Stored data:
────────────────────────────────────────
-- ==== Sys2Proof/Machine/Sampling.lean ====
section
/-! DEFINITION. Machine/Sampling.lean: SAMPLE_ARRIVAL: window, accounting, occupancy and the evaluation of the
district's state (chapters 02, 03, 04). -/

namespace Sys2Proof.Machine

/-! ## The first three steps (R29) -/

/-- A sample enters the window (R30). -/
def District.pushSample (r : District) (x : Nat) : District :=
  { r with
    window := r.window.tail ++ [x]
    sum := r.sum - r.window.headD 0 + x
    fill := min Config.windowLength (r.fill + 1) }

/-- A sample is added to the load figures, or freezes them (R40, R41). -/
def Accounting.add (a : Accounting) (x : Nat) : Accounting :=
  if a.overflow then a
  else if Config.chargeMax < a.charge + x ∨ Config.countMax < a.count + 1 then { a with overflow := true }
  else { a with charge := a.charge + x, count := a.count + 1, peak := max a.peak x }

/-- The occupancy that a full window's average gives (R32). -/
def occupancyOf (average level : Nat) : Occupancy := if level ≤ average then .occupied else .vacant

/-- The occupancy judgement, with the seen flag and the OCCUPANCY event (R32, R33). -/
def State.judgeOccupancy (s : State) (d : DistrictId) : State :=
  let r := s.district d
  let o := occupancyOf r.average (s.dset d).occLevel
  if r.fill = Config.windowLength ∧ o ≠ r.occupancy then
    let s := s.modDistrict d (fun r => { r with occupancy := o, seen := r.seen || (o == .occupied) })
    if (s.dset d).occReports then s.postDistrict .occupancy d o.code r.average else s
  else s

/-! ## The evaluation (R34) -/

/-- The hard condition (R35). -/
def State.hardMet (s : State) (d : DistrictId) (x : Nat) : Bool := decide ((s.dset d).l ≤ x)

/-- The slow condition (R35). -/
def State.slowMet (s : State) (d : DistrictId) : Bool := decide ((s.dset d).t ≤ (s.district d).average)

/-- The LIVE evaluation of a PLAIN district (R35 to R39): the hard condition first, then the slow one. -/
def State.evaluateLive (s : State) (d : DistrictId) (x : Nat) : State :=
  let average := (s.district d).average
  if s.hardMet d x then
    if (s.district d).mode = .strict then s.trip d .hard x
    else if s.slowMet d then (s.excuse d x).trip d .slow average
    else s.excuse d x
  else if s.slowMet d then s.trip d .slow average
  else s

/-- The guardian of a partner is LIVE, so a condition is deferred (R91). -/
def State.guardianLive (s : State) (d : DistrictId) : Bool :=
  match s.activeImage.guardianOf d with
  | none => false
  | some v => (s.district v).state == .live

/-- A condition is deferred by one sample (R91). -/
def State.defer (s : State) (d : DistrictId) (x : Nat) : State :=
  s.modDistrict d (fun r =>
    { r with deferral := some (if s.hardMet d x then { cause := .hard, figure := x }
                               else { cause := .slow, figure := (s.district d).average }) })

/-- The evaluation of a PLAIN district in LIVE that holds no deferral (R34's last three rows). -/
def State.evaluatePlain (s : State) (d : DistrictId) (x : Nat) : State :=
  if (s.district d).grace then s
  else if (s.hardMet d x || s.slowMet d) && s.guardianLive d then s.defer d x
  else s.evaluateLive d x

/-- A deferral is resolved (R92): an excuse for a HARD one in LENIENT, a trip otherwise. -/
def State.resolveDeferral (s : State) (d : DistrictId) (df : Deferral) : State :=
  let s := s.modDistrict d (fun r => { r with deferral := none })
  if df.cause = .hard ∧ (s.district d).mode = .lenient then s.excuse d df.figure else s.trip d df.cause df.figure

/-- The evaluation of a PLAIN district in LIVE (R34): in grace none; a deferral is resolved first. -/
def State.evaluatePartner (s : State) (d : DistrictId) (x : Nat) : State :=
  if (s.district d).grace then s
  else
    match (s.district d).deferral with
    | none => s.evaluatePlain d x
    | some df =>
      let s := s.resolveDeferral d df
      if (s.district d).state = .live then s.evaluatePlain d x else s

/-- The evaluation of a REVERSING district in LIVE (R80). -/
def State.evaluateReversing (s : State) (d : DistrictId) (x : Nat) : State :=
  if s.hardMet d x then s.swapTrigger d
  else if s.slowMet d then
    if (s.dset d).swapOnSlow then s.swapTrigger d else s.trip d .slow (s.district d).average
  else s

/-- The swap check (R84). -/
def State.evaluateCheck (s : State) (d : DistrictId) (x : Nat) : State :=
  if s.hardMet d x then s.swapFail d 1 x
  else if s.slowMet d then s.swapFail d 2 (s.district d).average
  else
    let count := (s.district d).checkCount.getD 0 + 1
    let s := s.modDistrict d (fun r => { r with checkCount := some count })
    if count = (s.dset d).checkWindow then s.swapSuccess d else s

/-- The excess of a sample above the holding level (R60 step 3). -/
def excessOf (x h : Nat) : Nat := x - h

/-- The soak arithmetic (R60). -/
def State.evaluateSoak (s : State) (d : DistrictId) (x : Nat) : State :=
  match (s.district d).soak with
  | none => s
  | some c =>
    let c := { c with n := c.n + 1 }
    if s.hardMet d x then s.soakFail d c .hard
    else
      let c := { c with e := min Config.soakMax (c.e + excessOf x (s.dset d).h) }
      if (s.dset d).q < c.e then s.soakFail d c .excess
      else if c.n = (s.dset d).w then
        if (s.district d).average ≤ (s.dset d).h then s.soakPass d c else s.soakFail d c .unsettled
      else s.modDistrict d (fun r => { r with soak := some c })

/-- The evaluation that belongs to the district's state and kind (R34). -/
def State.evaluate (s : State) (d : DistrictId) (x : Nat) : State :=
  match (s.district d).state with
  | .soaking => s.evaluateSoak d x
  | .swapCheck => s.evaluateCheck d x
  | .live => if (s.dset d).kind = .reversing then s.evaluateReversing d x else s.evaluatePartner d x
  | .off | .dark | .swapping | .tripped | .queued | .latched => s

/-- A sample at a record (R28, R29): discarded for an UNUSED district and at an OPEN switch, else its four steps. -/
def State.takeSample (s : State) (d : DistrictId) (x : Nat) : State :=
  if (s.dset d).kind = .unused ∨ (s.district d).switch = .opened then s
  else
    let s := s.modDistrict d (fun r => { r.pushSample x with acct := r.acct.add x })
    (s.judgeOccupancy d).evaluate d x

/-- SAMPLE_ARRIVAL (R27, R29). -/
def execSampleArrival (d : DistrictId) (level : Int) (s : State) : Host.Outcome State Fault Refusal :=
  .next (s.whenRunning (fun s => s.takeSample d (senseCount level)))

end Sys2Proof.Machine
end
────────────────────────────────────────
• [Your task] Nothing in the entries above should differ when you return them in full.

• [Written solution]
-- ==== Sys2Proof/Machine/Sampling.lean ====
section
/-! DEFINITION. Machine/Sampling.lean: SAMPLE_ARRIVAL: window, accounting, occupancy and the evaluation of the
district's state (chapters 02, 03, 04). -/

namespace Sys2Proof.Machine

/-! ## The first three steps (R29) -/

/-- A sample enters the window (R30). -/
def District.pushSample (r : District) (x : Nat) : District :=
  { r with
    window := r.window.tail ++ [x]
    sum := r.sum - r.window.headD 0 + x
    fill := min Config.windowLength (r.fill + 1) }

/-- A sample is added to the load figures, or freezes them (R40, R41). -/
def Accounting.add (a : Accounting) (x : Nat) : Accounting :=
  if a.overflow then a
  else if Config.chargeMax < a.charge + x ∨ Config.countMax < a.count + 1 then { a with overflow := true }
  else { a with charge := a.charge + x, count := a.count + 1, peak := max a.peak x }

/-- The occupancy that a full window's average gives (R32). -/
def occupancyOf (average level : Nat) : Occupancy := if level ≤ average then .occupied else .vacant

/-- The occupancy judgement, with the seen flag and the OCCUPANCY event (R32, R33). -/
def State.judgeOccupancy (s : State) (d : DistrictId) : State :=
  let r := s.district d
  let o := occupancyOf r.average (s.dset d).occLevel
  if r.fill = Config.windowLength ∧ o ≠ r.occupancy then
    let s := s.modDistrict d (fun r => { r with occupancy := o, seen := r.seen || (o == .occupied) })
    if (s.dset d).occReports then s.postDistrict .occupancy d o.code r.average else s
  else s

/-! ## The evaluation (R34) -/

/-- The hard condition (R35). -/
def State.hardMet (s : State) (d : DistrictId) (x : Nat) : Bool := decide ((s.dset d).l ≤ x)

/-- The slow condition (R35). -/
def State.slowMet (s : State) (d : DistrictId) : Bool := decide ((s.dset d).t ≤ (s.district d).average)

/-- The LIVE evaluation of a PLAIN district (R35 to R39): the hard condition first, then the slow one. -/
def State.evaluateLive (s : State) (d : DistrictId) (x : Nat) : State :=
  let average := (s.district d).average
  if s.hardMet d x then
    if (s.district d).mode = .strict then s.trip d .hard x
    else if s.slowMet d then (s.excuse d x).trip d .slow average
    else s.excuse d x
  else if s.slowMet d then s.trip d .slow average
  else s

/-- The guardian of a partner is LIVE, so a condition is deferred (R91). -/
def State.guardianLive (s : State) (d : DistrictId) : Bool :=
  match s.activeImage.guardianOf d with
  | none => false
  | some v => (s.district v).state == .live

/-- A condition is deferred by one sample (R91). -/
def State.defer (s : State) (d : DistrictId) (x : Nat) : State :=
  s.modDistrict d (fun r =>
    { r with deferral := some (if s.hardMet d x then { cause := .hard, figure := x }
                               else { cause := .slow, figure := (s.district d).average }) })

/-- The evaluation of a PLAIN district in LIVE that holds no deferral (R34's last three rows). -/
def State.evaluatePlain (s : State) (d : DistrictId) (x : Nat) : State :=
  if (s.district d).grace then s
  else if (s.hardMet d x || s.slowMet d) && s.guardianLive d then s.defer d x
  else s.evaluateLive d x

/-- A deferral is resolved (R92): an excuse for a HARD one in LENIENT, a trip otherwise. -/
def State.resolveDeferral (s : State) (d : DistrictId) (df : Deferral) : State :=
  let s := s.modDistrict d (fun r => { r with deferral := none })
  if df.cause = .hard ∧ (s.district d).mode = .lenient then s.excuse d df.figure else s.trip d df.cause df.figure

/-- The evaluation of a PLAIN district in LIVE (R34): in grace none; a deferral is resolved first. -/
def State.evaluatePartner (s : State) (d : DistrictId) (x : Nat) : State :=
  if (s.district d).grace then s
  else
    match (s.district d).deferral with
    | none => s.evaluatePlain d x
    | some df =>
      let s := s.resolveDeferral d df
      if (s.district d).state = .live then s.evaluatePlain d x else s

/-- The evaluation of a REVERSING district in LIVE (R80). -/
def State.evaluateReversing (s : State) (d : DistrictId) (x : Nat) : State :=
  if s.hardMet d x then s.swapTrigger d
  else if s.slowMet d then
    if (s.dset d).swapOnSlow then s.swapTrigger d else s.trip d .slow (s.district d).average
  else s

/-- The swap check (R84). -/
def State.evaluateCheck (s : State) (d : DistrictId) (x : Nat) : State :=
  if s.hardMet d x then s.swapFail d 1 x
  else if s.slowMet d then s.swapFail d 2 (s.district d).average
  else
    let count := (s.district d).checkCount.getD 0 + 1
    let s := s.modDistrict d (fun r => { r with checkCount := some count })
    if count = (s.dset d).checkWindow then s.swapSuccess d else s

/-- The excess of a sample above the holding level (R60 step 3). -/
def excessOf (x h : Nat) : Nat := x - h

/-- The soak arithmetic (R60). -/
def State.evaluateSoak (s : State) (d : DistrictId) (x : Nat) : State :=
  match (s.district d).soak with
  | none => s
  | some c =>
    let c := { c with n := c.n + 1 }
    if s.hardMet d x then s.soakFail d c .hard
    else
      let c := { c with e := min Config.soakMax (c.e + excessOf x (s.dset d).h) }
      if (s.dset d).q < c.e then s.soakFail d c .excess
      else if c.n = (s.dset d).w then
        if (s.district d).average ≤ (s.dset d).h then s.soakPass d c else s.soakFail d c .unsettled
      else s.modDistrict d (fun r => { r with soak := some c })

/-- The evaluation that belongs to the district's state and kind (R34). -/
def State.evaluate (s : State) (d : DistrictId) (x : Nat) : State :=
  match (s.district d).state with
  | .soaking => s.evaluateSoak d x
  | .swapCheck => s.evaluateCheck d x
  | .live => if (s.dset d).kind = .reversing then s.evaluateReversing d x else s.evaluatePartner d x
  | .off | .dark | .swapping | .tripped | .queued | .latched => s

/-- A sample at a record (R28, R29): discarded for an UNUSED district and at an OPEN switch, else its four steps. -/
def State.takeSample (s : State) (d : DistrictId) (x : Nat) : State :=
  if (s.dset d).kind = .unused ∨ (s.district d).switch = .opened then s
  else
    let s := s.modDistrict d (fun r => { r.pushSample x with acct := r.acct.add x })
    (s.judgeOccupancy d).evaluate d x

/-- SAMPLE_ARRIVAL (R27, R29). -/
def execSampleArrival (d : DistrictId) (level : Int) (s : State) : Host.Outcome State Fault Refusal :=
  .next (s.whenRunning (fun s => s.takeSample d (senseCount level)))

end Sys2Proof.Machine
end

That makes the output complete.